> _Exercise requirements_
Set down exactly, from the records below, the line with "exec (.drqTailWrite t (s.host.drqTail + 1) [e])" through the line with "u ∧ u.host.requests = [] ∧", and nothing else.

☆ ☆ ☆

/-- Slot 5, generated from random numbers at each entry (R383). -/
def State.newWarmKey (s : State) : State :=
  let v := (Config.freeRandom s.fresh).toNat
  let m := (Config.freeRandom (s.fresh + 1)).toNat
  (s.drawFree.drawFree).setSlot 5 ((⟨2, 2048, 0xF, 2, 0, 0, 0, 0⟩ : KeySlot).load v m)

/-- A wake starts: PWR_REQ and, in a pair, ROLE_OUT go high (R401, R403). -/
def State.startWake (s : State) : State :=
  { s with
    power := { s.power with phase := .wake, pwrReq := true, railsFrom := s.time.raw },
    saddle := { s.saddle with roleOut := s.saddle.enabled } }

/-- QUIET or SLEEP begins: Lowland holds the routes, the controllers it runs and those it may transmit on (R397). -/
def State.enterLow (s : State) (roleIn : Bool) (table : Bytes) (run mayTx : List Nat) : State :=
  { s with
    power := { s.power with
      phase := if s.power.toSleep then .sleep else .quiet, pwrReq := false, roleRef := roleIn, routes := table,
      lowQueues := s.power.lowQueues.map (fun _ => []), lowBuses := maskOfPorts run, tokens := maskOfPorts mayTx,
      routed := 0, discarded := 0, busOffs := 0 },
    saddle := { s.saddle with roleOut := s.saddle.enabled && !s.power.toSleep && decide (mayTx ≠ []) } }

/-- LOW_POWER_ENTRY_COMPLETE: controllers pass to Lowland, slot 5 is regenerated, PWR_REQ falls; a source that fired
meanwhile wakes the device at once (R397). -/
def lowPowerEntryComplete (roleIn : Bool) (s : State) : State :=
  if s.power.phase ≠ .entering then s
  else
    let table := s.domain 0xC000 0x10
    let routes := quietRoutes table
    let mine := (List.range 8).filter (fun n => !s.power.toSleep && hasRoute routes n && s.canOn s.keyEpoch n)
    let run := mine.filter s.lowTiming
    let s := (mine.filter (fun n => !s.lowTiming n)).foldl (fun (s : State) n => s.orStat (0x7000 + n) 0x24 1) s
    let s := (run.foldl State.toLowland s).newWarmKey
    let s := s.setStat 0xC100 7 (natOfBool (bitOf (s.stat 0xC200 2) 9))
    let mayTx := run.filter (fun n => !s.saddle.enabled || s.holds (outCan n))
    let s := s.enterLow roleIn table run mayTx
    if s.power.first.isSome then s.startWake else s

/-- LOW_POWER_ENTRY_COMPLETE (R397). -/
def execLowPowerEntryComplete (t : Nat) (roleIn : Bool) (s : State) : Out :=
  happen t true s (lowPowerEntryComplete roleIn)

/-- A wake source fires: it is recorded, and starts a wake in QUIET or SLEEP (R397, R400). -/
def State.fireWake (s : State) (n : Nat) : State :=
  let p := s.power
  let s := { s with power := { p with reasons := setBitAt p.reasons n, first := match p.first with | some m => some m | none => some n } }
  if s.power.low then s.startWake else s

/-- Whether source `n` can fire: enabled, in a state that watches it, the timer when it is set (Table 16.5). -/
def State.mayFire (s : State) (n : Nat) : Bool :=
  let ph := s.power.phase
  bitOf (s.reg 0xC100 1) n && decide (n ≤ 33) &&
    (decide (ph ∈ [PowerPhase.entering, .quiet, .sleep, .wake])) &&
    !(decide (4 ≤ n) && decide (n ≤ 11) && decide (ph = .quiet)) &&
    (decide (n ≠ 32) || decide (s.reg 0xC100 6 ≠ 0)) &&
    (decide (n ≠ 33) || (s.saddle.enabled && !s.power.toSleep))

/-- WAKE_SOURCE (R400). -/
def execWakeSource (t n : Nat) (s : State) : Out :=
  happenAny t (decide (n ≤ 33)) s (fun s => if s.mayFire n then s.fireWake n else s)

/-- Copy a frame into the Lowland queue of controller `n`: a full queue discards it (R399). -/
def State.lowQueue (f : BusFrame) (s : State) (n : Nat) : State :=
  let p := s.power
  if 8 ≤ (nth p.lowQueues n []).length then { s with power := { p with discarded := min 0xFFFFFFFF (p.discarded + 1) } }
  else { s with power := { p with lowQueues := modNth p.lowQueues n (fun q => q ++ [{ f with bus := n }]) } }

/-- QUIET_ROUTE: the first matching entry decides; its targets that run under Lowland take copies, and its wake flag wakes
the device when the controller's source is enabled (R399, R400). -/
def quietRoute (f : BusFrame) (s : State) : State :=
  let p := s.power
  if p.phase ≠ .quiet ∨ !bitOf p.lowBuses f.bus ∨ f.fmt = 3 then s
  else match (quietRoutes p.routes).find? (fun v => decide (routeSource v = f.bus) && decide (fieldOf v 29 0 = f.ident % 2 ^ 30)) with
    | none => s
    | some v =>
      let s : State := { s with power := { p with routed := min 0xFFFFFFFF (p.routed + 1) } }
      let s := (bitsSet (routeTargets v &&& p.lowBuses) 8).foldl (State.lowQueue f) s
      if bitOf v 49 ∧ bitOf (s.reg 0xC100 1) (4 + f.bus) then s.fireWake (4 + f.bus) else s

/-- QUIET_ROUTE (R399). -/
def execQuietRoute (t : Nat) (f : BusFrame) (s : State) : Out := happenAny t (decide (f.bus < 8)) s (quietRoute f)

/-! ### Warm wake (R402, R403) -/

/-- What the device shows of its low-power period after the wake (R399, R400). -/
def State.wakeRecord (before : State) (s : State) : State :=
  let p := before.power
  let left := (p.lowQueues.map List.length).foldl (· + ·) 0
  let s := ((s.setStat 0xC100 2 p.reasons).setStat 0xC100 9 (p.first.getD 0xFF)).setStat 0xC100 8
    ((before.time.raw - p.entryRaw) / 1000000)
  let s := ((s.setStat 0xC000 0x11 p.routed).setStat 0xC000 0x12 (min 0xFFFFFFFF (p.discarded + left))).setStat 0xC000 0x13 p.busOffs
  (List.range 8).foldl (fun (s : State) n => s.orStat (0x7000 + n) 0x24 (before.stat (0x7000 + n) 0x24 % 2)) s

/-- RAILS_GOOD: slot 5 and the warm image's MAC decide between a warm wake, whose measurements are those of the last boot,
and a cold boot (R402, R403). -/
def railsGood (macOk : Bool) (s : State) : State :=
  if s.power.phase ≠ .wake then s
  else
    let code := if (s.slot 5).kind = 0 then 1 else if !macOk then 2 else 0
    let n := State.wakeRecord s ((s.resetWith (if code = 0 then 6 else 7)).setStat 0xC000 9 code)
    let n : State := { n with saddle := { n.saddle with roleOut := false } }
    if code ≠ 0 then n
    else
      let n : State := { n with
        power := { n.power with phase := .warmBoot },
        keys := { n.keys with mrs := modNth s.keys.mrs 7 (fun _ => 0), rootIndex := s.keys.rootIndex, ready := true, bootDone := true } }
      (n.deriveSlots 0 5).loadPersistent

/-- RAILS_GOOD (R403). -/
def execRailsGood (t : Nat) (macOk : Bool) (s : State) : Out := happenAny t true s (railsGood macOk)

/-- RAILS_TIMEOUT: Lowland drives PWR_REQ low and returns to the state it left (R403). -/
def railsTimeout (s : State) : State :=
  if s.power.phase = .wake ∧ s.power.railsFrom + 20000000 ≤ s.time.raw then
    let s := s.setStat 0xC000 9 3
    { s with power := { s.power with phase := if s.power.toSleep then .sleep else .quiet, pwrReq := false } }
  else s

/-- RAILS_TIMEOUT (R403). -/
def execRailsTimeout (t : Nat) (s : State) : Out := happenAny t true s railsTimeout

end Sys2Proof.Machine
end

☆ ☆ ☆

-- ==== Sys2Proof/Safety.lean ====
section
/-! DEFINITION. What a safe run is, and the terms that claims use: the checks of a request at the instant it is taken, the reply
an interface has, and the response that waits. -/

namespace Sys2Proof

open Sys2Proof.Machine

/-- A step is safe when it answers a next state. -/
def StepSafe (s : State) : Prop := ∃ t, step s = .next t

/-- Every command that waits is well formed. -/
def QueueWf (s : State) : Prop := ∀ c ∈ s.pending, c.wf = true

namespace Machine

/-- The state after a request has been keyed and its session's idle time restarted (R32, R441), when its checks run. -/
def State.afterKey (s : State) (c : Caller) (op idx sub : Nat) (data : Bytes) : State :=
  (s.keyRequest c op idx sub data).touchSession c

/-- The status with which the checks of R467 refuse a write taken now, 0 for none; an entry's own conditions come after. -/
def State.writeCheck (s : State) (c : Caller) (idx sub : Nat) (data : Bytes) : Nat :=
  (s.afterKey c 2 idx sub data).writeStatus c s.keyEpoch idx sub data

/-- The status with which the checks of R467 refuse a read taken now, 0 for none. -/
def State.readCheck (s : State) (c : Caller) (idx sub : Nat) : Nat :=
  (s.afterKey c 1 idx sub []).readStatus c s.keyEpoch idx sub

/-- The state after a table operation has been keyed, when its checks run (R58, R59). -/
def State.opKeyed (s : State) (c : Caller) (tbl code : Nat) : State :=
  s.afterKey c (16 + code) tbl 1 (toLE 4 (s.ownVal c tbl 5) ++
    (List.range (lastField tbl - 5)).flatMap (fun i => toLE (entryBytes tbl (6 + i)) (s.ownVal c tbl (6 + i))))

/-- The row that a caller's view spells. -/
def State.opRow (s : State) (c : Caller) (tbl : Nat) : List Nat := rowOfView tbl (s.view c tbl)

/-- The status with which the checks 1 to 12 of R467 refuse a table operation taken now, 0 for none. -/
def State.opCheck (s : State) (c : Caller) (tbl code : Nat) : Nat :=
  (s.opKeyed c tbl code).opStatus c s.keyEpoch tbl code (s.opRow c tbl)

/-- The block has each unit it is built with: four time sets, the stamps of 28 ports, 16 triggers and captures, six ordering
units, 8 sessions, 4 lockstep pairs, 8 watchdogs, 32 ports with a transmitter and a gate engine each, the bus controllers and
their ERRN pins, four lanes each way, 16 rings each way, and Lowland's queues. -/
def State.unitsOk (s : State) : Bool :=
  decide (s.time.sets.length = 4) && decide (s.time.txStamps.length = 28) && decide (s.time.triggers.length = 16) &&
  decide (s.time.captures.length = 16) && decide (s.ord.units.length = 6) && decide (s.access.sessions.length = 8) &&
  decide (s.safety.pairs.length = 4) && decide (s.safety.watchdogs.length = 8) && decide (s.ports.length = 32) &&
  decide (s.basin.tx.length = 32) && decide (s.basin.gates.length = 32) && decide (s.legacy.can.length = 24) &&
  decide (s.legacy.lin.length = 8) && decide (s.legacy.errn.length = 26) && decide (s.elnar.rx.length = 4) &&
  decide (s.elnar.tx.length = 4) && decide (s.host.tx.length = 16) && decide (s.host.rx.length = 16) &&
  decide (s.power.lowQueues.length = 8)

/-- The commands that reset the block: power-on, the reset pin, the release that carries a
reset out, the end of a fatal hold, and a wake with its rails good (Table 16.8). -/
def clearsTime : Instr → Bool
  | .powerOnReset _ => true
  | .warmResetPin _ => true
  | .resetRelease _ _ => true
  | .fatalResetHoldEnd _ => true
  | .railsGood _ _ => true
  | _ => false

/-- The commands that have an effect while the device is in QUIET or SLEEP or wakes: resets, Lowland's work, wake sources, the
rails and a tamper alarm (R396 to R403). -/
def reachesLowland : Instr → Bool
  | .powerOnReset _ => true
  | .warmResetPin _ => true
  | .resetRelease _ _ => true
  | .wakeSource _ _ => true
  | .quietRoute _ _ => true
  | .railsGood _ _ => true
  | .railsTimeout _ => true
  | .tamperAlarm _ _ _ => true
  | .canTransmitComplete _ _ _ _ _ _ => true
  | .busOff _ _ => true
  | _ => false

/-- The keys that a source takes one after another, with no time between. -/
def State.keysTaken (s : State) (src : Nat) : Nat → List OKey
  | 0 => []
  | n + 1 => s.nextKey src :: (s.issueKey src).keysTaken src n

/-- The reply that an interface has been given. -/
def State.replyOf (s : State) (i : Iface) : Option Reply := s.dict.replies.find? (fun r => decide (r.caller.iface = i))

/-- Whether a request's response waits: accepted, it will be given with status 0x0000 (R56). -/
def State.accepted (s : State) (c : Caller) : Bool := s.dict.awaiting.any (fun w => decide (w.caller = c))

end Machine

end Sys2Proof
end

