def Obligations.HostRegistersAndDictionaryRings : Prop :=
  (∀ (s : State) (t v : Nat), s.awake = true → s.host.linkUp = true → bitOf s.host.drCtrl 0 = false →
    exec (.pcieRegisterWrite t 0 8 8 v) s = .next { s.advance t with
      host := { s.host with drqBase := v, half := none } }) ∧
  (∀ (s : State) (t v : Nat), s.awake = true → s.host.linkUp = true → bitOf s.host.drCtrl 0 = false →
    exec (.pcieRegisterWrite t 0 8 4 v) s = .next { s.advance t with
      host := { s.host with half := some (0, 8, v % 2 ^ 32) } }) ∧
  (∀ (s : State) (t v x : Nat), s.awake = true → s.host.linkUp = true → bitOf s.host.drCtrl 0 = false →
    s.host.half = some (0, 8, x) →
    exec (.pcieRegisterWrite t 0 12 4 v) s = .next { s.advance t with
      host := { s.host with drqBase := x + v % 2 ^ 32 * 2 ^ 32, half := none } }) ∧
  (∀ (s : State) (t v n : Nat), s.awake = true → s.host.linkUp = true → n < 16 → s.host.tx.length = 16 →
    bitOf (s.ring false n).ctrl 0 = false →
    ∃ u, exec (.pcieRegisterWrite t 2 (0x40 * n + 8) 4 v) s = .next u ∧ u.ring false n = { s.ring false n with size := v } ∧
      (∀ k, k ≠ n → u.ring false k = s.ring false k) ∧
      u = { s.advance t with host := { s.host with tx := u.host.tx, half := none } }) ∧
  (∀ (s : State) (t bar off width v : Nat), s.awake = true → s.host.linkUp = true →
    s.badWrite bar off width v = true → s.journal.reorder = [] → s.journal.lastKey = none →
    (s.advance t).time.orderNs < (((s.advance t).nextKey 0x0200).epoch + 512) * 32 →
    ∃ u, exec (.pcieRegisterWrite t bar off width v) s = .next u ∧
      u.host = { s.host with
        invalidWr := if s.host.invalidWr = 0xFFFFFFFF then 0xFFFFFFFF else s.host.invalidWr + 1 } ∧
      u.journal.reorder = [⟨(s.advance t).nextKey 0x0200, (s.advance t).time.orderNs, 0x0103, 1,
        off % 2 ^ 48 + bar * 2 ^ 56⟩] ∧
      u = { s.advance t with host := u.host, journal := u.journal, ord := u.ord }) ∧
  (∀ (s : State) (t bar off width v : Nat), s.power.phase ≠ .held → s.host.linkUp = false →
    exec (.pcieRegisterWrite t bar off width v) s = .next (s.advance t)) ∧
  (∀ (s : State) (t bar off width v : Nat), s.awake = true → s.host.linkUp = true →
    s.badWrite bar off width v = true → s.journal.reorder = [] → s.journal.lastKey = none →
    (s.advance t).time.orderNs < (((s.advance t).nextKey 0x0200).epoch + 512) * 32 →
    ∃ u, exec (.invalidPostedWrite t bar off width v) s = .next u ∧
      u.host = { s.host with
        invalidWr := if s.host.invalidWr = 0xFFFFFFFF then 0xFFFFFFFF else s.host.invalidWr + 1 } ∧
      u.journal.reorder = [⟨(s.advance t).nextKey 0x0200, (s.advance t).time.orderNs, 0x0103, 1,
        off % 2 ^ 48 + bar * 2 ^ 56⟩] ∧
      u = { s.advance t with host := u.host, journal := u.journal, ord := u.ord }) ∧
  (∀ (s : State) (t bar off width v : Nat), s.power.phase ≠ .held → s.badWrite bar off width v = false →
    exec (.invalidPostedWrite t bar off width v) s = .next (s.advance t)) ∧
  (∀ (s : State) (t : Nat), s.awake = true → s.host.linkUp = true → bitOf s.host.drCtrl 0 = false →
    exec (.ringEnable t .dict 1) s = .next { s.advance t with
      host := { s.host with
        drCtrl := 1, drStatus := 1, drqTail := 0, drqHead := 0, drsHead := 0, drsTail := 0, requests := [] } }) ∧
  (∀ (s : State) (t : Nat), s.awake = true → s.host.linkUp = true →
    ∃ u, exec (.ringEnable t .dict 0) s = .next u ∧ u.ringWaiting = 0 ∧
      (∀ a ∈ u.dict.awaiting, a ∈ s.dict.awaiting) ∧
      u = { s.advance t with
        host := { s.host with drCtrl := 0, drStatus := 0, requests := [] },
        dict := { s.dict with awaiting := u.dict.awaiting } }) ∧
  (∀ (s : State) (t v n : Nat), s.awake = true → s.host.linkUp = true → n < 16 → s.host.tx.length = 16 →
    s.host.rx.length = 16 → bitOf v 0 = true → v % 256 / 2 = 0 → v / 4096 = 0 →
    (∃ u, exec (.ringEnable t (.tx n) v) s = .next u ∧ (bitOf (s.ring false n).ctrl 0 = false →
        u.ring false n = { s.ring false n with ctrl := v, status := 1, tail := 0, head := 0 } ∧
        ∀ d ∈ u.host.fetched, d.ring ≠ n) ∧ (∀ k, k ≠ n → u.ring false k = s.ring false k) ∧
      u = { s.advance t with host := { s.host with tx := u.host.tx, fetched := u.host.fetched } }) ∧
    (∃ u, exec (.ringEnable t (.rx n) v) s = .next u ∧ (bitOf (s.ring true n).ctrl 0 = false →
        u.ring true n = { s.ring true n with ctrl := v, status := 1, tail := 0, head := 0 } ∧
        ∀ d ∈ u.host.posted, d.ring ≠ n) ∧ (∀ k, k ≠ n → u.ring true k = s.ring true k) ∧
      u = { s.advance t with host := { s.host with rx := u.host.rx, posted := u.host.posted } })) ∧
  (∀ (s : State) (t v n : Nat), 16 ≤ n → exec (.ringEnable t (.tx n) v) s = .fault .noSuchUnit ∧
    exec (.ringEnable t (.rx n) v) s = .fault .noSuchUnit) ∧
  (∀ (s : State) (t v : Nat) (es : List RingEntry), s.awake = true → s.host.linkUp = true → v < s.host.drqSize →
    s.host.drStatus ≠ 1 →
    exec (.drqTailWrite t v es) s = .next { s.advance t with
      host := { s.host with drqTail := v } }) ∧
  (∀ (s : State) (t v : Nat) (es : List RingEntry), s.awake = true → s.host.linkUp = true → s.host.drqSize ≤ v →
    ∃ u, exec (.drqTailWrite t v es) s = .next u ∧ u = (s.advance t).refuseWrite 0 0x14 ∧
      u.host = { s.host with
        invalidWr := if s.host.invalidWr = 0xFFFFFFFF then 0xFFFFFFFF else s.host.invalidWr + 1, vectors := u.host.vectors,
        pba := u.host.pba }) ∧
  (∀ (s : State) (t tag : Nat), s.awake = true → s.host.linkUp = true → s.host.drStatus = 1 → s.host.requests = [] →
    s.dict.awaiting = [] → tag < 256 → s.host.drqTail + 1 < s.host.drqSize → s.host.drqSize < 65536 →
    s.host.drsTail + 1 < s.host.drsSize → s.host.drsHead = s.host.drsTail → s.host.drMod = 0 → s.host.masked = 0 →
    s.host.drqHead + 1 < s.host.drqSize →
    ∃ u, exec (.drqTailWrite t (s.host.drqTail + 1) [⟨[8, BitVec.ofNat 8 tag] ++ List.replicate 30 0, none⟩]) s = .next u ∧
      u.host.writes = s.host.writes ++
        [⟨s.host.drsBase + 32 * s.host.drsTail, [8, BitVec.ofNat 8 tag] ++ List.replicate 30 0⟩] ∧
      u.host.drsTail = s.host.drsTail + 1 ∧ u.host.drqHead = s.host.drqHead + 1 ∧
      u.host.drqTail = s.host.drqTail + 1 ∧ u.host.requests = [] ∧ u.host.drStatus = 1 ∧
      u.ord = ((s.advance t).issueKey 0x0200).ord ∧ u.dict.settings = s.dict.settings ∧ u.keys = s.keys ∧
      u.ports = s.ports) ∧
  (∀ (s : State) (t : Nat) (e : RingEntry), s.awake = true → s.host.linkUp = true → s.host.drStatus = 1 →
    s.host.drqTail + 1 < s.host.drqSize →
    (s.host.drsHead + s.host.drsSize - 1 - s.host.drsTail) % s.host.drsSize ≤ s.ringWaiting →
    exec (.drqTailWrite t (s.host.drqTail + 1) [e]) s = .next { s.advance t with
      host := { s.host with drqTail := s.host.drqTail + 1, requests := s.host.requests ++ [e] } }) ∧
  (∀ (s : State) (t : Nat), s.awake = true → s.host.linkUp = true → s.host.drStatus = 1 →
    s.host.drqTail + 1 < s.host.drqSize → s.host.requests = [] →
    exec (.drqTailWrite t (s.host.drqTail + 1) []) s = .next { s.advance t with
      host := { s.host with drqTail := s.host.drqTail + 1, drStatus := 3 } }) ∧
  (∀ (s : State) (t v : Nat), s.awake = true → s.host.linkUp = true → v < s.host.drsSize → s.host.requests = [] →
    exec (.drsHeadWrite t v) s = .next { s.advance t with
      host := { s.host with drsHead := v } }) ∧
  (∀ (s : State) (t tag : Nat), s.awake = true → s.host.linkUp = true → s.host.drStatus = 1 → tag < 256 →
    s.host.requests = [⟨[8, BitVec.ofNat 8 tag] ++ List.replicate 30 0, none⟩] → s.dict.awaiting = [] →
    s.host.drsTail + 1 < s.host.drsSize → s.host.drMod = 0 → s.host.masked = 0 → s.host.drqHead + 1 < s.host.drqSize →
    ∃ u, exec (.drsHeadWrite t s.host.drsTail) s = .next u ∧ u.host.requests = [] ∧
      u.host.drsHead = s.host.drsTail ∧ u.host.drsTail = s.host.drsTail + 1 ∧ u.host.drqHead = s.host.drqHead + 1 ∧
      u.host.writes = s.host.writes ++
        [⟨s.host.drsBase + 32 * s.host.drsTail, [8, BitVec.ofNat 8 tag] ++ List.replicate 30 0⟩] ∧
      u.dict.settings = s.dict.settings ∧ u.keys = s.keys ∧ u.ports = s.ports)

☆ ☆ ☆

> _Output below_
    exec (.drqTailWrite t (s.host.drqTail + 1) [e]) s = .next { s.advance t with
      host := { s.host with drqTail := s.host.drqTail + 1, requests := s.host.requests ++ [e] } }) ∧
  (∀ (s : State) (t : Nat), s.awake = true → s.host.linkUp = true → s.host.drStatus = 1 →
    s.host.drqTail + 1 < s.host.drqSize → s.host.requests = [] →
    exec (.drqTailWrite t (s.host.drqTail + 1) []) s = .next { s.advance t with
      host := { s.host with drqTail := s.host.drqTail + 1, drStatus := 3 } }) ∧
  (∀ (s : State) (t v : Nat), s.awake = true → s.host.linkUp = true → v < s.host.drsSize → s.host.requests = [] →
    exec (.drsHeadWrite t v) s = .next { s.advance t with
      host := { s.host with drsHead := v } }) ∧
  (∀ (s : State) (t tag : Nat), s.awake = true → s.host.linkUp = true → s.host.drStatus = 1 → tag < 256 →
    s.host.requests = [⟨[8, BitVec.ofNat 8 tag] ++ List.replicate 30 0, none⟩] → s.dict.awaiting = [] →
    s.host.drsTail + 1 < s.host.drsSize → s.host.drMod = 0 → s.host.masked = 0 → s.host.drqHead + 1 < s.host.drqSize →
    ∃ u, exec (.drsHeadWrite t s.host.drsTail) s = .next u ∧ u.host.requests = [] ∧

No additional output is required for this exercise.